Pratik: What is your advice to some of the younger folks?
Sudipta: Slowly practice the art of detachment. Previously, I used to carry work home. Be focused, but do not be consumed. You know, our ancestors told us long time back, karam karo, phal ki chinta mat karo. 48 carat gold philosophy. If you are detached, you do not have that much of stress.
Last thing is go out of your office and switch off. Have a very strong hobby or a personal pursuit. I have a very strong hobby and a personal pursuit. I can come out of a very gruelling board meeting where things might have gone sideways. I will go home, I will open my computer, I will open my photography editing tool and I am completely switched off.
Pratik: I am going to our second segment now. I can actually go on and on but the second segment is ‘Flash Finesse’. It is about questions and answers in a flash. Our take on the rapid fire. Give us whatever answers come to your mind.
Pratik: One word that sort of describes your leadership style.
Sudipta: I would say, enabling.
Pratik: One habit you swear by to pick your productivity?
Sudipta: Discipline
Pratik: A mistake you are glad you made?
Sudipta: I originally thought leaving FMCG would be a mistake. But it was probably the best thing.

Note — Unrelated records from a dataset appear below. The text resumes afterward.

/-- VCVT: lanes 0 to 63 are converted; further BF16 lanes become zero, except in a conversion from BF16 to BF16, which has them. -/
def vecConvert (src dst : Nat) (u : Nat → W64) (v : BitVec 2048) : BitVec 2048 :=
  let ls := lanesOf (laneBits src) v
  let ls := if src = dst then ls else ls.take 64
  ofLanes (laneBits dst) (((List.range ls.length).zip ls).map fun (i, x) => cvtLane src dst (u i) x)

/-- VSORT: lanes put in ascending order of their INT32 keys, equal keys in lane order. -/
def insertKey (k : Int × Nat) : List (Int × Nat) → List (Int × Nat)
  | [] => [k]
  | x :: xs => if x.1 ≤ k.1 then x :: insertKey k xs else k :: x :: xs

def sortKeys (l : List (Int × Nat)) : List (Int × Nat) := l.foldl (fun acc k => insertKey k acc) []

/-- A step of a floating-point reduction. -/
def reduceStep (et : Nat) (max : Bool) (u : W64) (acc x : Nat) : Nat :=
  if max then fpMinMax et false u acc x else numLane et (Num.add (laneNum et acc) (laneNum et x))

/-- VRSUM and VRMAX: the lanes combined in ascending order (R294). -/
def vecReduce (et : Nat) (max : Bool) (u : Nat → W64) (ls : List Nat) : Nat :=
  if et = 2 then
    let xs := ls.map fun x => signedBits x 32
    intLane (u 0) (if max then xs.foldl Max.max (xs.headD 0) else xs.sum)
  else
    let first := numLane et (laneNum et (ls.headD 0))
    ((List.range (ls.length - 1)).zip (ls.drop 1)).foldl (fun acc (i, x) => reduceStep et max (u (i + 1)) acc x) first

/-- VSEGSUM and VSEGMAX on floating-point lanes: the inclusive scan, lane by lane (R296). `prev` is the key and value that the next lane
continues. -/
def segScanF (et : Nat) (max : Bool) (u : Nat → W64) : (i : Nat) → (prev : Option (Int × Nat)) → List (Int × Nat) → List Nat
  | _, _, [] => []
  | i, prev, (k, x) :: rest =>
    let acc := match prev with
      | some (k', v) => if k' = k then reduceStep et max (u i) v x else numLane et (laneNum et x)
      | none => numLane et (laneNum et x)
    acc :: segScanF et max u (i + 1) (some (k, acc)) rest

/-- As `segScanF` on INT32 lanes, with exact sums. -/
def segScanI (max : Bool) : (prev : Option (Int × Int)) → List (Int × Int) → List Int
  | _, [] => []
  | prev, (k, x) :: rest =>
    let acc := match prev with
      | some (k', v) => if k' = k then (if max then Max.max v x else v + x) else x
      | none => x
    acc :: segScanI max (some (k, acc)) rest

/-- The first key that is below the one before it, the carry key first where one is continued. -/
def keyFalls (prev : Option Int) : List Int → Option Int
  | [] => none
  | k :: ks => if (match prev with | some p => decide (k < p) | none => false) then some k else keyFalls (some k) ks

/-- Why an operation gives no result: the cause and the offending operand of its contract fault (R317, R318). -/
abbrev VecErr := Nat × W64

/-- What an operation does to one unit: registers written, and the segment carry where it changes. -/
structure VecOut where
  writes : List (Nat × BitVec 2048)
  carry  : Option (W32 × W32)
deriving DecidableEq, Repr

/-- The scan of a segment operation, lane by lane. BF16 has INT32 keys for its lanes 0 to 63 alone: for the others the manual states no
result. -/
def segLanes (et : Nat) (max : Bool) (u : Nat → W64) (carry : Option (W32 × W32)) (keys : List Int) (va : BitVec 2048) : List Nat :=
  let ls := lanesOf (laneBits et) va
  if et = 2 then
    let is := segScanI max (carry.map fun x => (x.1.toInt, x.2.toInt)) (keys.zip (ls.map fun x => signedBits x 32))
    ((List.range 64).zip is).map fun (i, x) => intLane (u i) x
  else
    segScanF et max u 0 (carry.map fun x => (x.1.toInt, x.2.toNat)) (keys.zip ls)
      ++ (List.range (ls.length - 64)).map fun i => (u (64 + i)).toNat

/-- VSEGSUM and VSEGMAX (R296). A key that decreases is SEGMENT_ORDER. -/
def vecSegment (et vd : Nat) (max cont : Bool) (u : Nat → W64) (carry : Option (W32 × W32)) (va vc : BitVec 2048) : Except VecErr VecOut :=
  let keys := (lanesOf 32 vc).map fun k => signedBits k 32
  let carry := if cont then carry else none
  match keyFalls (carry.map fun x => x.1.toInt) keys with
  | some k => .error (7, BitVec.ofInt 64 k)
  | none =>
    let outs := segLanes et max u carry keys va
    .ok { writes := [(vd, ofLanes (laneBits et) outs)],
          carry := some (BitVec.ofInt 32 (keys.getD 63 0), BitVec.ofNat 32 (outs.getD 63 0)) }

/-- VQWIDEN: FP32 values of packed codes with an exponent for each lane. Exponents beyond ±1,000 give what ±1,000 gives. -/
def vecWiden (f : Fmt) (va b : BitVec 2048) : BitVec 2048 :=
  ofLanes 32 ((List.range 64).zip (lanesOf 32 b) |>.map fun (i, e) =>
    let k := signedBits e 32
    numLane 0 ((f.value (natBits va.toNat (f.bits * i) f.bits)).scale (max (-1000) (min 1000 k))))

/-- What a register operation gives on one unit, from its operands. -/
def vecAlu (w : W64) (u : Nat → W64) (carry : Option (W32 × W32)) (va b vc : BitVec 2048) : Except VecErr VecOut :=
  let et := vEtype w
  let op := vOp w
  let n := laneBits et
  let one (v : BitVec 2048) : Except VecErr VecOut := .ok { writes := [(vVD w, v)], carry := none }
  let la := lanesOf n va
  let lb := lanesOf n b
  let lc := lanesOf n vc
  match op with
  | 0x4A => one (vecConvert (vVC w % 4) et u va)
  | 0x4E => one (ofLanes n (lb.map fun k => let x := la.getD (k % la.length) 0; if et = 2 then x else numLane et (laneNum et x)))
  | 0x50 => one (ofLanes n [vecReduce et false u la])
  | 0x51 => one (ofLanes n [vecReduce et true u la])
  | 0x52 => vecSegment et (vVD w) false (vCarry w) u carry va vc
  | 0x53 => vecSegment et (vVD w) true (vCarry w) u carry va vc
  | 0x54 =>
    let r := sortKeys ((la.map fun k => signedBits k 32).zip (List.range 64))
    .ok { writes := [(vVD w, ofLanes 32 (r.map fun x => intBits 32 x.1)), (vVD w + 1, ofLanes 32 (r.map (·.2)))], carry := none }
  | 0x55 =>
    let kept := (la.zip lc).filterMap fun (x, c) => if c ≠ 0 then some x else none
    .ok { writes := [(vVD w, ofLanes 32 kept), (vVD w + 1, ofLanes 32 [kept.length])], carry := none }
  | 0x56 => one (ofLanes 32 ((lc.zip (lc.drop 1)).map (fun (x, y) => laneTrue 2 (x != y)) ++ [laneTrue 2 true]))
  | 0x58 => match Fmt.ofCode (vVC w % 16) with
    | some f => one (vecWiden f va b)
    | none => .error (1, BitVec.ofNat 64 (vVC w))
  | _ =>
    let f := if et = 2 then intLaneOp op else fpLane et op
    one (ofLanes n ((List.range la.length).map fun i => f (u i) (la.getD i 0) (lb.getD i 0) (lc.getD i 0)))

/-! ## The units' registers -/

def State.vreg (s : State) (m : MillId) (unit r : Nat) : BitVec 2048 := cellGet 0 (64 * unit + r) (s.mill m).miller.vreg

def State.setVreg (s : State) (m : MillId) (unit r : Nat) (v : BitVec 2048) : State :=
  s.onMiller m fun x => { x with vreg := cellSet 0 (64 * unit + r) v x.vreg }

def Miller.segCarry (x : Miller) (unit : Nat) : Option (W32 × W32) := (x.carry.find? fun c => c.1 == unit).map (·.2)

def State.setCarry (s : State) (m : MillId) (unit : Nat) (c : W32 × W32) : State :=
  s.onMiller m fun x => { x with carry := (unit, c) :: x.carry.filter fun e => e.1 != unit }

/-- Operand B (R293). -/
def State.vecB (s : State) (m : MillId) (unit : Nat) (o : VecOp) : BitVec 2048 :=
  match vBsel o.slot with
  | 0 => s.vreg m unit (vVB o.slot)
  | 1 => ofLanes 32 (List.replicate 64 (o.sb.toNat % 2 ^ 32))
  | _ => ofLanes 32 (List.replicate 64 (o.imm.toNat % 2 ^ 32))

/-- The free value of lane i of a unit in the operation about to complete. -/
def State.laneFree (s : State) (unit i : Nat) : W64 := Config.freeWord (s.draw + 128 * unit + i)

/-- The free values of an operation have been drawn: 128 for each of the 12 units. -/
def State.lanesDrawn (s : State) : State := { s with draw := s.draw + 1536 }

/-! ## Pair addresses (R295) -/

/-- Does a pair address fall outside the limits, and is it misaligned? -/
def pairOutside (a : W64) : Bool := bitsOf a 24 40 != 0 || decide (0x600000 ≤ bitsOf a 0 23)
def pairAddr (o : VecOp) : W64 := o.ax + o.sc
/-- The stone whose hopper a pair address selects for unit p, and the offset. -/
def pairStone (p : Nat) (a : W64) : Nat := 2 * p + bitsOf a 23 1
def pairOff (a : W64) : Nat := bitsOf a 0 23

Pratik: Paperback or ebook?
Sudipta: Paperback. The feel of having a physical book in the hand. Nothing can beat it.
Pratik: Hills or beaches?
Sudipta: Hills. Though I like beaches as well. But you know, given a preference, hills.
Pratik: Street food or fine dining?
Sudipta: Actually, both. Both of them have their nuances.
Pratik: You cook?
Sudipta: I cook a bit.
Pratik: It is good therapy.
Sudipta: Yes, it is good therapy.
Pratik: AI-driven decisions or human expertise?

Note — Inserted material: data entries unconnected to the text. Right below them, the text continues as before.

/-- R251, R253, R267, R274, R441: SLU_RESUME lets a parked queue translate its chunk again, or ends its transfer with cause
PAGE; it is refused for a park that the copier resolves. TLB_INVAL drops translations, and is busy until the chunks translated
with them have completed; the boundary hold of a pond copy ends with the last. Readings of open points: log entries 38 and 48.
-/
def Obligations.QueuesResumeAndTranslationsGo : Prop :=
  (∀ (p : Path) (m : MillId) (q : Fin 16) (s : State), Accepts s p (.sluice m) →
    let u := s.countAccess p 5
    let bad : State := u.accessErr p ((Page.sluice m).base + 0x110) true (BitVec.ofNat 32 (q.val + 0x100)) .value
    let bad2 : State := u.accessErr p ((Page.sluice m).base + 0x110) true (BitVec.ofNat 32 (q.val + 0x200)) .value
    ((s.queue m q.val).parked = none ∨ s.copierHolds m q.val = true →
      exec (.resume p m q) s = .next bad ∧ exec (.fail p m q) s = .next bad2) ∧
    (∀ cause id, (s.queue m q.val).parked = some (cause, id) → s.copierHolds m q.val = false →
      exec (.resume p m q) s = .next (u.onQueue m q.val fun x => { x with parked := none, resumed := true }) ∧
      (∀ t, (s.queue m q.val).xfers.find? (fun t => t.id == id) = some t →
        let off := 0x200 + 0x40 * q.val
        let v := (u.onQueue m q.val fun x => { x with parked := none, resumed := false }).dropChannelOp m q.val t
        exec (.fail p m q) s = .next ((v.onQueue m q.val fun x => { x.onXfer t.id (fun y => { y with
          failing := some (8, s.fld (.sluice m) (off + 4) 4 2, (s.word64 (.sluice m) (off + 8)).toNat,
            (s.word (.sluice m) (off + 0x10)).toNat, false, false) }) with resumed := false }).postQueue m q.val)))) ∧
  (∀ (p : Path) (m : MillId) (s : State), Accepts s p (.sluice m) →
    let u := s.countAccess p 5
    exec (.tlbInvalAll p m) s = .next (u.tlbInval m none) ∧
    exec (.tlbInvalPage p m) s = .next (u.tlbInval m (some (s.fld64 (.sluice m) 0x120 0 48 / pageSize)))) ∧
  (∀ (m : MillId) (v : Nat) (s : State), ((s.tlbInval m none).mill m).sluice.tlb = [] ∧
    (∀ e ∈ ((s.tlbInval m (some v)).mill m).sluice.tlb, e ∈ (s.mill m).sluice.tlb ∧ e.vpage ≠ v) ∧
    (∀ e ∈ (s.mill m).sluice.tlb, e.vpage ≠ v → e ∈ ((s.tlbInval m (some v)).mill m).sluice.tlb) ∧
    ((s.tlbInval m none).mill m).sluice.inval.isSome = true) ∧
  (∀ (m : MillId) (wait : List (Nat × Nat)) (s : State), (s.mill m).sluice.inval = some wait →
    ((∃ w ∈ wait, w ∈ s.chunksThrough m none) → exec (.tlbInvalDone m) s = .next s) ∧
    ((∀ w ∈ wait, w ∉ s.chunksThrough m none) → exec (.tlbInvalDone m) s = .next (
      let t := s.onMill m fun x => { x with sluice := { x.sluice with inval := none } }
      if s.pond.st = 2 ∧ (s.mill m.other).sluice.inval = none
        then { t with pond := { s.pond with st := if s.pond.peer = true then 4 else 3 } } else t)))

/-- R244, R246, R247, R269, R273, R334, R603: the weight cache allocates a line that a miss has fetched, replacing the one in
the way chosen; the pinned slices change at a command boundary; the scrub writes a corrected word back and reports what it
cannot correct; a memory port retrains, and serves nothing until it has. Readings of open points: log entries 12 and 38. -/
def Obligations.GranaryScrubAndRetraining : Prop :=
  (∀ (m : MillId) (line : BitVec 44) (way : Fin 16) (s : State), s.sluiceHeld = false →
    let l := line.toNat / 512
    let x := (s.mill m).sluice
    (l ∉ x.fills → exec (.weightCacheFill m line way) s = .next s) ∧
    (l ∈ x.fills → x.cacheSlices ≠ 0 → exec (.weightCacheFill m line way) s = .next (s.onMill m fun y => { y with sluice := { y.sluice with
      wcache := (l, way.val) :: x.wcache.filter fun e => !(x.setOf e.1 == x.setOf l && e.2 == way.val) && e.1 != l
      fills := x.fills.filter (· != l) } }))) ∧
  (∀ (m : MillId) (s : State), (s.mill m).cmd.running = false → s.pageLive (.granary m) = true →
    let pin := s.fld (.granary m) 0x100 0 6
    let shared := s.holder (.granary m) == 1
    let x := (s.mill m).sluice
    (pin = x.granPin → shared = x.shared → exec (.granPinApply m) s = .next s) ∧
    (pin ≠ x.granPin ∨ shared ≠ x.shared → ∃ t, exec (.granPinApply m) s = .next t ∧
      (t.mill m).sluice = { x with granPin := pin, shared := shared, wcache := [], fills := [] } ∧ t.mem = s.mem ∧ t.hopper = s.hopper ∧
      (∀ off, off < pageSize * min pin x.granPin → cellGet 0 (granaryKey m off) t.granary = cellGet 0 (granaryKey m off) s.granary) ∧
      (∀ off, pageSize * min pin x.granPin ≤ off → off < pageSize * max pin x.granPin →
        cellGet 0 (granaryKey m off) t.granary = 0))) ∧
  (∀ (port : PortRef) (addr : BitVec 44) (ecc : Ecc) (s : State), s.sluiceHeld = false → s.pageLive port.page = true →
    let a := addr.toNat / 64 * 64
    physPort a = some port → s.fld port.page 0x100 0 8 ≠ 0 → s.portHeld port = false → s.injects port.page 3 = false →
    let u := s.tally port.page 5 1
    exec (.scrubRead port addr ecc) s = .next (match ecc with
      | .good => u
      | .corrected => (u.eccCorrected port a 0).rawWrite a (readBytes s.mem a 64)
      | .uncorrectable => u.eccUncorrectable port a 3 0 false)) ∧
  (∀ (port : PortRef) (s : State), s.pageLive port.page = true →
    let m := port.mill
    (port ∉ (s.mill m).floor.cal → ∃ t, exec (.memoryRetrain port true) s = .next t ∧ t = (s.onMill m fun x =>
      { x with floor := { x.floor with cal := x.floor.cal ++ [port] } }) ∧ t.portHeld port = true) ∧
    (port ∈ (s.mill m).floor.cal → ∃ t, exec (.memoryRetrain port false) s = .next t ∧ t = (s.onMill m fun x =>
      { x with floor := { x.floor with cal := x.floor.cal.filter (· != port) } }) ∧ t.portHeld port = s.portsOff.contains port))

Sudipta: Horses for courses. Difficult, nuanced, moral dilemma handling - human expertise. Rote, brute force, processing and decision making – AI that does not have a moral overhand.
Pratik: Big picture or the fine details?
Sudipta: Actually, both. You need to see the big picture, but you should have the capability to zoom in when needed. So actually, both.
Pratik: Do you get time for friends, over the weekends?
Sudipta: Yes. I have a very strong friend network. And this is very important. Everyone that you meet in your life, barring your family and friends, have probably some sort of agenda. It is only your friends that give you free unfiltered feedback. They don't care. If you really want to know what is going wrong, if you really want to know what you are doing wrong, if you really want good advice without any agenda, it is friends. And we have a ritual now, about eight or 10 of our school friends meet for four days every year. Some of your old friendships actually keep you much more grounded and give you touch with the past. At the end of the day, when you are with friends, you are not looking over your shoulders.
Pratik: Absolutely lovely to know you, Sudipta. On a parting note, whatever you please, your life in a hashtag or as a movie title or a song, whatever that inspires you.
Sudipta: Tough one, again. So, hashtag would be #CreativeEnergy.
Pratik: You are creative and have lots of energy for sure. Thank you so much for spending time with us. It was lovely to know about the various facets of your life and I am sure the viewers will enjoy this a lot more. Thank you again and thank you for hosting us at your lovely facility.